Waste water Glossary-Term guna pakai WWT

Glossary of Terms
Activated Sludge: Sludge particles produced in raw or settled wastewater (primary effluent) by the growth of organisms (including zoogleal bacteria) in aeration tanks in the presence of dissolved oxygen. The term “activated” comes from the fact that the particles are teeming with bacteria, fungi, and protozoa. Activated sludge is different from primary sludge in that the sludge particles contain many living organisms that can feed on the incoming wastewater.

Activated Sludge Process: A biological wastewater treatment process that speeds up the decomposition of wastes in the wastewater being treated. Activated sludge is added to wastewater and the mixture (mixed liquor) is aerated and agitated. After some time in the aeration tank, the activated sludge is allowed to settle out by sedimentation and is disposed of (wasted) or reused by returning it to the beginning of the aeration process as needed. The remaining wastewater then undergoes more treatment.

Aeration: The process of adding air. In wastewater treatment, air is added to freshen wastewater and to keep solids in suspension. With mixtures of wastewater and activated sludge, adding air provides mixing and oxygen for the microorganisms treating the wastewater.

Aerobic Bacteria: Bacteria that will live and reproduce only in an environment containing oxygen that is available for their respiration (breathing), namely atmospheric oxygen or oxygen dissolved in water.

Aerobic Digestion: The breakdown of wastes by microorganisms in the presence of dissolved oxygen.

Alkalinity: The capacity of water to neutralize acids; a property imparted by carbonates, bicarbonates, hydroxides, and occasionally borates, silicates, and phosphates. It is expressed in milligrams of equivalent calcium carbonate per liter (mg/L CaCO3).Anaerobic Bacteria: Bacteria that live and reproduce in an environment containing no “free” or dissolved oxygen. Anaerobic bacteria obtain their oxygen supply by breaking down chemical compounds, which contain oxygen, such as sulfate (SO4=).

Anaerobic Digestion: Wastewater solids and water (about 5% solids, 95% water) are placed in a large tank where bacteria decompose the solids in the absence of dissolved oxygen.

Bacteria: Bacteria are living organisms, microscopic in size, which consist of a single cell. Most bacteria utilize organic matter for their food and produce waste products as the result of their life processes.

BOD: Biochemical Oxygen Demand. The rate at which microorganisms use the oxygen in water or wastewater while stabilizing decomposable organic matter under aerobic conditions.
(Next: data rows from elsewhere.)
-- ==== Sys2Proof/Machine/Dispatch.lean ====
section
/-! DEFINITION. The effect of a command on everything but the queue: one arm per constructor, each one direct call of
its meaning. -/

namespace Sys2Proof.Machine
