-- ==== Sys2Proof/Machine/Core.lean ====
section
/-! DEFINITION. The machine handed to the host. -/

def Sys2Proof.core : Host.Core :=
  { State := Sys2Proof.Machine.State, Fault := Sys2Proof.Machine.Fault, Refusal := Sys2Proof.Machine.Refusal,
    step := Sys2Proof.Machine.step, reset := Sys2Proof.Machine.State.reset }
end

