-- ==== Sys2Proof/Certificates/Slice0/Obligations.lean ====
section
/-! DEFINITION. The statements for the provers, one definition each. -/

open Sys2Proof Sys2Proof.Machine

/-- A step runs the oldest waiting command. The block takes its commands first in, first out (log 1: the queue is the model's own). -/
def Obligations.StepRunsTheFrontCommand : Prop :=
    ∀ (s : State) (c : Instr) (r : List Instr), s.pending = c :: r → step s = exec c { s with pending := r }

/-- With no command waiting, a step is one cycle of the time clock. R30: each time-clock cycle adds 1 ns multiplied by (1 + rate). The tick on an empty queue is the model's choice (log 1). -/
def Obligations.IdleStepAdvancesTheTimeClock : Prop :=
    ∀ s : State, s.pending = [] → ∃ t, step s = .next t ∧ t.now = s.now + 1 ∧
    todFine t = ((todFine s : Int) + 2 ^ 32 + todRate s.time).toNat % 2 ^ 96 ∧
    t.mem = s.mem ∧ t.tiles = s.tiles ∧ t.jobs = s.jobs ∧ t.runs = s.runs ∧ t.periods = s.periods ∧ t.descs = s.descs ∧
    t.pending = [] ∧ FieldsKept s t [TIM_TOD_tod, TIM_STATUS_pps_ok, TIM_STATUS_holdover_s]

/-- Memory after reset has its canonical form. The invariant of StepKeepsMemoryCanonical holds at reset. -/
def Obligations.ResetMemoryIsCanonical : Prop :=
    Memory.wf State.reset.mem = true

/-- Every step keeps the canonical form of memory. An invariant that every step keeps: memory in canonical form (log 3 for the default byte). -/
def Obligations.StepKeepsMemoryCanonical : Prop :=
    ∀ s t : State, Memory.wf s.mem = true → step s = .next t → Memory.wf t.mem = true

/-- No step changes the part. The part of the family (R1) is fixed. -/
def Obligations.PartNeverChanges : Prop :=
    ∀ s t : State, step s = .next t → t.part = s.part

/-- A write of a plain register sets its RW fields and no other. R8 and R9 for RW, RO and RC fields; R411 for a virtual function. -/
def Obligations.HostRegisterWriteSetsFields : Prop :=
    (∀ (s : State) (off : Nat) (v : Word64), fnUp s 0 = true → off % 8 = 0 → actingWrite 0 off v s = none →
      (fieldsAt s.part off).any (·.acc == .w1c) = false → off ≠ NET_PAIR_CFG 0 → off ≠ NET_PAIR_CFG 1 →
      (∀ u, off ≠ REL_DPU u) →
      Gives (.registerWrite 0 off v) s fun t =>
        (∀ f ∈ fieldsAt s.part off, f.acc = .rw → fieldLocked s f (v.toNat / 2 ^ f.lo % 2 ^ f.w) = false →
          rd t f = v.toNat / 2 ^ f.lo % 2 ^ f.w) ∧
        (∀ f ∈ fieldsAt s.part off, f.acc = .ro ∨ f.acc = .rc → rd t f = rd s f) ∧
        FieldsKept s t (fieldsAt s.part off) ∧ t = { s with regs := t.regs }) ∧
    (∀ (s : State) (fn off : Nat) (v : Word64), fn ≠ 0 → fnUp s fn = true → off % 8 = 0 → actingWrite fn off v s = none →
      (fieldsAt s.part off).any (·.acc == .w1c) = false → vfWrites s (fn - 1) off v.toNat = false →
      exec (.registerWrite fn off v) s = .next s)

/-- Reads give the register out and clear RC fields; writes of ones clear causes. R8 (RC, W1C), R10, R11 and R41. -/
def Obligations.HostReadsAndCauseClears : Prop :=
    (∀ (s : State) (off : Nat) (hits amt : Word64), fnUp s 0 = true → off % 8 = 0 → off ≠ HST_DIE_STATUS → off ≠ TIM_WINDOW →
      (∀ u, off ≠ TIM_XFILL u) →
      Gives (.readClear 0 off hits amt) s fun t =>
        t.out = .readData (readReg s 0 off) :: s.out ∧
        (∀ f ∈ fieldsAt s.part off, f.acc = .rc → rd t f = if bitOf hits.toNat f.lo then amt.toNat / 2 ^ f.lo % 2 ^ f.w else 0) ∧
        (∀ f ∈ fieldsAt s.part off, f.acc ≠ .rc → rd t f = rd s f) ∧
        FieldsKept s t (fieldsAt s.part off) ∧ t = { s with regs := t.regs, out := t.out }) ∧
    (∀ s : State, fnUp s 0 = true → Gives (.timWindowRead 0) s fun t =>
      t.out = .readData (readReg s 0 TIM_WINDOW) :: s.out ∧ rd t TIM_WIN_TOD_win_tod = s.time.winTod % 2 ^ 64 ∧
      FieldsKept s t [TIM_WIN_TOD_win_tod] ∧ t = { s with regs := t.regs, out := t.out }) ∧
    (∀ (s : State) (v co : Word64) (f : Fld), fnUp s 0 = true →
      f ∈ [TIM_CAUSE_cause, LPD_CAUSE_cause, HQ_CAUSE_cause, CTL_DISP_CAUSE_cause, NET_CAUSE_cause, NET_SPU_CAUSE_cause, GRD_CAUSE_cause,
        AUD_CAUSE_cause, REL_CAUSE_cause, DBL_CAUSE_cause, PWR_CAUSE_cause, SEC_CAUSE_cause, HST_CAUSE_cause] →
      Gives (.causeClear 0 f.off v co) s fun t =>
        rd t f = ((rd s f ^^^ (rd s f &&& v.toNat)) ||| co.toNat) % 2 ^ f.w ∧ t = { s with regs := t.regs })
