-- ==== Sys2Proof/Laws/State.lean ====
section
/-! SUPPORT. What each update of the state leaves alone: one lemma per update and field, true by unfolding; and what a
register field, a tile or a memory byte reads as after an update. -/

namespace Sys2Proof.Machine

/-! ### wr -/

@[simp] theorem wr_part (s : State) (f : Fld) (v : Nat) : (wr s f v).part = s.part := rfl
@[simp] theorem wr_mem (s : State) (f : Fld) (v : Nat) : (wr s f v).mem = s.mem := rfl
@[simp] theorem wr_out (s : State) (f : Fld) (v : Nat) : (wr s f v).out = s.out := rfl
@[simp] theorem wr_freeCtr (s : State) (f : Fld) (v : Nat) : (wr s f v).freeCtr = s.freeCtr := rfl
@[simp] theorem wr_now (s : State) (f : Fld) (v : Nat) : (wr s f v).now = s.now := rfl
@[simp] theorem wr_todFrac (s : State) (f : Fld) (v : Nat) : (wr s f v).todFrac = s.todFrac := rfl
@[simp] theorem wr_tiles (s : State) (f : Fld) (v : Nat) : (wr s f v).tiles = s.tiles := rfl
@[simp] theorem wr_fabric (s : State) (f : Fld) (v : Nat) : (wr s f v).fabric = s.fabric := rfl
@[simp] theorem wr_waiters (s : State) (f : Fld) (v : Nat) : (wr s f v).waiters = s.waiters := rfl
@[simp] theorem wr_lockerQ (s : State) (f : Fld) (v : Nat) : (wr s f v).lockerQ = s.lockerQ := rfl
@[simp] theorem wr_claims (s : State) (f : Fld) (v : Nat) : (wr s f v).claims = s.claims := rfl
@[simp] theorem wr_jobs (s : State) (f : Fld) (v : Nat) : (wr s f v).jobs = s.jobs := rfl
@[simp] theorem wr_epochs (s : State) (f : Fld) (v : Nat) : (wr s f v).epochs = s.epochs := rfl
@[simp] theorem wr_epochAt (s : State) (f : Fld) (v : Nat) : (wr s f v).epochAt = s.epochAt := rfl
@[simp] theorem wr_runs (s : State) (f : Fld) (v : Nat) : (wr s f v).runs = s.runs := rfl
@[simp] theorem wr_runNext (s : State) (f : Fld) (v : Nat) : (wr s f v).runNext = s.runNext := rfl
@[simp] theorem wr_submNext (s : State) (f : Fld) (v : Nat) : (wr s f v).submNext = s.submNext := rfl
@[simp] theorem wr_periods (s : State) (f : Fld) (v : Nat) : (wr s f v).periods = s.periods := rfl
@[simp] theorem wr_siteMap (s : State) (f : Fld) (v : Nat) : (wr s f v).siteMap = s.siteMap := rfl
@[simp] theorem wr_stackMap (s : State) (f : Fld) (v : Nat) : (wr s f v).stackMap = s.stackMap := rfl
@[simp] theorem wr_parts (s : State) (f : Fld) (v : Nat) : (wr s f v).parts = s.parts := rfl
@[simp] theorem wr_bubbles (s : State) (f : Fld) (v : Nat) : (wr s f v).bubbles = s.bubbles := rfl
@[simp] theorem wr_descs (s : State) (f : Fld) (v : Nat) : (wr s f v).descs = s.descs := rfl
@[simp] theorem wr_cqs (s : State) (f : Fld) (v : Nat) : (wr s f v).cqs = s.cqs := rfl
@[simp] theorem wr_cands (s : State) (f : Fld) (v : Nat) : (wr s f v).cands = s.cands := rfl
@[simp] theorem wr_copies (s : State) (f : Fld) (v : Nat) : (wr s f v).copies = s.copies := rfl
@[simp] theorem wr_carries (s : State) (f : Fld) (v : Nat) : (wr s f v).carries = s.carries := rfl
@[simp] theorem wr_heldReps (s : State) (f : Fld) (v : Nat) : (wr s f v).heldReps = s.heldReps := rfl
@[simp] theorem wr_assocs (s : State) (f : Fld) (v : Nat) : (wr s f v).assocs = s.assocs := rfl
@[simp] theorem wr_plans (s : State) (f : Fld) (v : Nat) : (wr s f v).plans = s.plans := rfl
@[simp] theorem wr_spuFills (s : State) (f : Fld) (v : Nat) : (wr s f v).spuFills = s.spuFills := rfl
@[simp] theorem wr_aud (s : State) (f : Fld) (v : Nat) : (wr s f v).aud = s.aud := rfl
@[simp] theorem wr_undoRun (s : State) (f : Fld) (v : Nat) : (wr s f v).undoRun = s.undoRun := rfl
@[simp] theorem wr_unitSubs (s : State) (f : Fld) (v : Nat) : (wr s f v).unitSubs = s.unitSubs := rfl
@[simp] theorem wr_siteSubs (s : State) (f : Fld) (v : Nat) : (wr s f v).siteSubs = s.siteSubs := rfl
@[simp] theorem wr_stackCopy (s : State) (f : Fld) (v : Nat) : (wr s f v).stackCopy = s.stackCopy := rfl
@[simp] theorem wr_dbl (s : State) (f : Fld) (v : Nat) : (wr s f v).dbl = s.dbl := rfl
@[simp] theorem wr_time (s : State) (f : Fld) (v : Nat) : (wr s f v).time = s.time := rfl
@[simp] theorem wr_fns (s : State) (f : Fld) (v : Nat) : (wr s f v).fns = s.fns := rfl
@[simp] theorem wr_zeroing (s : State) (f : Fld) (v : Nat) : (wr s f v).zeroing = s.zeroing := rfl
@[simp] theorem wr_closings (s : State) (f : Fld) (v : Nat) : (wr s f v).closings = s.closings := rfl
@[simp] theorem wr_netNotes (s : State) (f : Fld) (v : Nat) : (wr s f v).netNotes = s.netNotes := rfl
@[simp] theorem wr_fwRate (s : State) (f : Fld) (v : Nat) : (wr s f v).fwRate = s.fwRate := rfl
@[simp] theorem wr_windows (s : State) (f : Fld) (v : Nat) : (wr s f v).windows = s.windows := rfl
@[simp] theorem wr_bubbleNow (s : State) (f : Fld) (v : Nat) : (wr s f v).bubbleNow = s.bubbleNow := rfl
@[simp] theorem wr_grd (s : State) (f : Fld) (v : Nat) : (wr s f v).grd = s.grd := rfl
@[simp] theorem wr_badSites (s : State) (f : Fld) (v : Nat) : (wr s f v).badSites = s.badSites := rfl
@[simp] theorem wr_winMax (s : State) (f : Fld) (v : Nat) : (wr s f v).winMax = s.winMax := rfl
@[simp] theorem wr_pwr (s : State) (f : Fld) (v : Nat) : (wr s f v).pwr = s.pwr := rfl
@[simp] theorem wr_boot (s : State) (f : Fld) (v : Nat) : (wr s f v).boot = s.boot := rfl
@[simp] theorem wr_readyAt (s : State) (f : Fld) (v : Nat) : (wr s f v).readyAt = s.readyAt := rfl
@[simp] theorem wr_sec (s : State) (f : Fld) (v : Nat) : (wr s f v).sec = s.sec := rfl
@[simp] theorem wr_pairs (s : State) (f : Fld) (v : Nat) : (wr s f v).pairs = s.pairs := rfl
@[simp] theorem wr_neighbours (s : State) (f : Fld) (v : Nat) : (wr s f v).neighbours = s.neighbours := rfl
@[simp] theorem wr_lostCarry (s : State) (f : Fld) (v : Nat) : (wr s f v).lostCarry = s.lostCarry := rfl
@[simp] theorem wr_cleared (s : State) (f : Fld) (v : Nat) : (wr s f v).cleared = s.cleared := rfl
@[simp] theorem wr_upsets (s : State) (f : Fld) (v : Nat) : (wr s f v).upsets = s.upsets := rfl
@[simp] theorem wr_pending (s : State) (f : Fld) (v : Nat) : (wr s f v).pending = s.pending := rfl

/-! ### bump -/

@[simp] theorem bump_part (s : State) (f : Fld) (n : Nat) : (bump s f n).part = s.part := rfl
@[simp] theorem bump_mem (s : State) (f : Fld) (n : Nat) : (bump s f n).mem = s.mem := rfl
@[simp] theorem bump_out (s : State) (f : Fld) (n : Nat) : (bump s f n).out = s.out := rfl
@[simp] theorem bump_freeCtr (s : State) (f : Fld) (n : Nat) : (bump s f n).freeCtr = s.freeCtr := rfl
@[simp] theorem bump_now (s : State) (f : Fld) (n : Nat) : (bump s f n).now = s.now := rfl
@[simp] theorem bump_todFrac (s : State) (f : Fld) (n : Nat) : (bump s f n).todFrac = s.todFrac := rfl
@[simp] theorem bump_tiles (s : State) (f : Fld) (n : Nat) : (bump s f n).tiles = s.tiles := rfl
@[simp] theorem bump_fabric (s : State) (f : Fld) (n : Nat) : (bump s f n).fabric = s.fabric := rfl
@[simp] theorem bump_waiters (s : State) (f : Fld) (n : Nat) : (bump s f n).waiters = s.waiters := rfl
@[simp] theorem bump_lockerQ (s : State) (f : Fld) (n : Nat) : (bump s f n).lockerQ = s.lockerQ := rfl
@[simp] theorem bump_claims (s : State) (f : Fld) (n : Nat) : (bump s f n).claims = s.claims := rfl
@[simp] theorem bump_jobs (s : State) (f : Fld) (n : Nat) : (bump s f n).jobs = s.jobs := rfl
@[simp] theorem bump_epochs (s : State) (f : Fld) (n : Nat) : (bump s f n).epochs = s.epochs := rfl
@[simp] theorem bump_epochAt (s : State) (f : Fld) (n : Nat) : (bump s f n).epochAt = s.epochAt := rfl
@[simp] theorem bump_runs (s : State) (f : Fld) (n : Nat) : (bump s f n).runs = s.runs := rfl
@[simp] theorem bump_runNext (s : State) (f : Fld) (n : Nat) : (bump s f n).runNext = s.runNext := rfl
@[simp] theorem bump_submNext (s : State) (f : Fld) (n : Nat) : (bump s f n).submNext = s.submNext := rfl
@[simp] theorem bump_periods (s : State) (f : Fld) (n : Nat) : (bump s f n).periods = s.periods := rfl
@[simp] theorem bump_siteMap (s : State) (f : Fld) (n : Nat) : (bump s f n).siteMap = s.siteMap := rfl
@[simp] theorem bump_stackMap (s : State) (f : Fld) (n : Nat) : (bump s f n).stackMap = s.stackMap := rfl
@[simp] theorem bump_parts (s : State) (f : Fld) (n : Nat) : (bump s f n).parts = s.parts := rfl
@[simp] theorem bump_bubbles (s : State) (f : Fld) (n : Nat) : (bump s f n).bubbles = s.bubbles := rfl
@[simp] theorem bump_descs (s : State) (f : Fld) (n : Nat) : (bump s f n).descs = s.descs := rfl
@[simp] theorem bump_cqs (s : State) (f : Fld) (n : Nat) : (bump s f n).cqs = s.cqs := rfl
@[simp] theorem bump_cands (s : State) (f : Fld) (n : Nat) : (bump s f n).cands = s.cands := rfl
@[simp] theorem bump_copies (s : State) (f : Fld) (n : Nat) : (bump s f n).copies = s.copies := rfl
@[simp] theorem bump_carries (s : State) (f : Fld) (n : Nat) : (bump s f n).carries = s.carries := rfl
@[simp] theorem bump_heldReps (s : State) (f : Fld) (n : Nat) : (bump s f n).heldReps = s.heldReps := rfl
@[simp] theorem bump_assocs (s : State) (f : Fld) (n : Nat) : (bump s f n).assocs = s.assocs := rfl
@[simp] theorem bump_plans (s : State) (f : Fld) (n : Nat) : (bump s f n).plans = s.plans := rfl
@[simp] theorem bump_spuFills (s : State) (f : Fld) (n : Nat) : (bump s f n).spuFills = s.spuFills := rfl
@[simp] theorem bump_aud (s : State) (f : Fld) (n : Nat) : (bump s f n).aud = s.aud := rfl
@[simp] theorem bump_undoRun (s : State) (f : Fld) (n : Nat) : (bump s f n).undoRun = s.undoRun := rfl
@[simp] theorem bump_unitSubs (s : State) (f : Fld) (n : Nat) : (bump s f n).unitSubs = s.unitSubs := rfl
@[simp] theorem bump_siteSubs (s : State) (f : Fld) (n : Nat) : (bump s f n).siteSubs = s.siteSubs := rfl
@[simp] theorem bump_stackCopy (s : State) (f : Fld) (n : Nat) : (bump s f n).stackCopy = s.stackCopy := rfl
@[simp] theorem bump_dbl (s : State) (f : Fld) (n : Nat) : (bump s f n).dbl = s.dbl := rfl
@[simp] theorem bump_time (s : State) (f : Fld) (n : Nat) : (bump s f n).time = s.time := rfl
@[simp] theorem bump_fns (s : State) (f : Fld) (n : Nat) : (bump s f n).fns = s.fns := rfl
@[simp] theorem bump_zeroing (s : State) (f : Fld) (n : Nat) : (bump s f n).zeroing = s.zeroing := rfl
@[simp] theorem bump_closings (s : State) (f : Fld) (n : Nat) : (bump s f n).closings = s.closings := rfl
@[simp] theorem bump_netNotes (s : State) (f : Fld) (n : Nat) : (bump s f n).netNotes = s.netNotes := rfl
@[simp] theorem bump_fwRate (s : State) (f : Fld) (n : Nat) : (bump s f n).fwRate = s.fwRate := rfl
@[simp] theorem bump_windows (s : State) (f : Fld) (n : Nat) : (bump s f n).windows = s.windows := rfl
@[simp] theorem bump_bubbleNow (s : State) (f : Fld) (n : Nat) : (bump s f n).bubbleNow = s.bubbleNow := rfl
@[simp] theorem bump_grd (s : State) (f : Fld) (n : Nat) : (bump s f n).grd = s.grd := rfl
@[simp] theorem bump_badSites (s : State) (f : Fld) (n : Nat) : (bump s f n).badSites = s.badSites := rfl
@[simp] theorem bump_winMax (s : State) (f : Fld) (n : Nat) : (bump s f n).winMax = s.winMax := rfl
@[simp] theorem bump_pwr (s : State) (f : Fld) (n : Nat) : (bump s f n).pwr = s.pwr := rfl
@[simp] theorem bump_boot (s : State) (f : Fld) (n : Nat) : (bump s f n).boot = s.boot := rfl
@[simp] theorem bump_readyAt (s : State) (f : Fld) (n : Nat) : (bump s f n).readyAt = s.readyAt := rfl
@[simp] theorem bump_sec (s : State) (f : Fld) (n : Nat) : (bump s f n).sec = s.sec := rfl
@[simp] theorem bump_pairs (s : State) (f : Fld) (n : Nat) : (bump s f n).pairs = s.pairs := rfl
@[simp] theorem bump_neighbours (s : State) (f : Fld) (n : Nat) : (bump s f n).neighbours = s.neighbours := rfl
@[simp] theorem bump_lostCarry (s : State) (f : Fld) (n : Nat) : (bump s f n).lostCarry = s.lostCarry := rfl
@[simp] theorem bump_cleared (s : State) (f : Fld) (n : Nat) : (bump s f n).cleared = s.cleared := rfl
@[simp] theorem bump_upsets (s : State) (f : Fld) (n : Nat) : (bump s f n).upsets = s.upsets := rfl
@[simp] theorem bump_pending (s : State) (f : Fld) (n : Nat) : (bump s f n).pending = s.pending := rfl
In decomposition, organic matter serves as food for the bacteria and energy results from its oxidation.

Biomass: A mass or clump of living organisms feeding on the wastes in wastewater, dead organisms and other debris. This mass may be formed for, or function as, the protection against predators and storage of food supplies.

Biomonitoring: A term used to describe methods of evaluating or measuring the effects of toxic substances in effluents on aquatic organisms in receiving waters. The bioassay is a method of estimating the toxic effects of wastes and wastewaters using viable organisms under controlled conditions. These measured effects can be either acute (causing death) or chronic (sublethal, such as growth or reproduction effects).

Biosolids: A term used to describe the primarily organic solid product, produced by wastewater treatment processes, that can be beneficially recycled. Beneficial recycling includes land application to improve soil characteristics, heat and energy recovery, and production of useful products. Biosolids must meet certain government specified criteria depending on its use (e.g., fertilizer or soil amendment).

CBOD: Carbonaceous Biochemical Oxygen Demand. That portion of the biochemical oxygen demand that is due to carbon-containing compounds. This is often used for compliance monitoring as a more realistic estimation of the demand on the receiving water.

Chloramines: Chloramines are compounds formed by the reaction of chlorine with ammonia.

Chlorination: The application of chlorine to water or wastewater, generally for the purpose of disinfection, but frequently for accomplishing other biological or chemical results. In many cases, sodium hypochlorite solution is used as a safer alternative to chlorine gas.

Clarifier: Settling Tank, Sedimentation Basin. A tank or basin in which wastewater is held for a period of time, during which the heavier solids settle to the bottom and the lighter material will float to the water surface.

Coliform: One type of bacteria. The presence of Coliform-group bacteria is an indication of possible pathogenic bacterial contamination. The human intestinal tract is one of the main habitats of Coliform bacteria. Fecal coliforms are those coliforms found in the feces of various warm-blooded animals: whereas the term “Coliform” also includes other environmental sources.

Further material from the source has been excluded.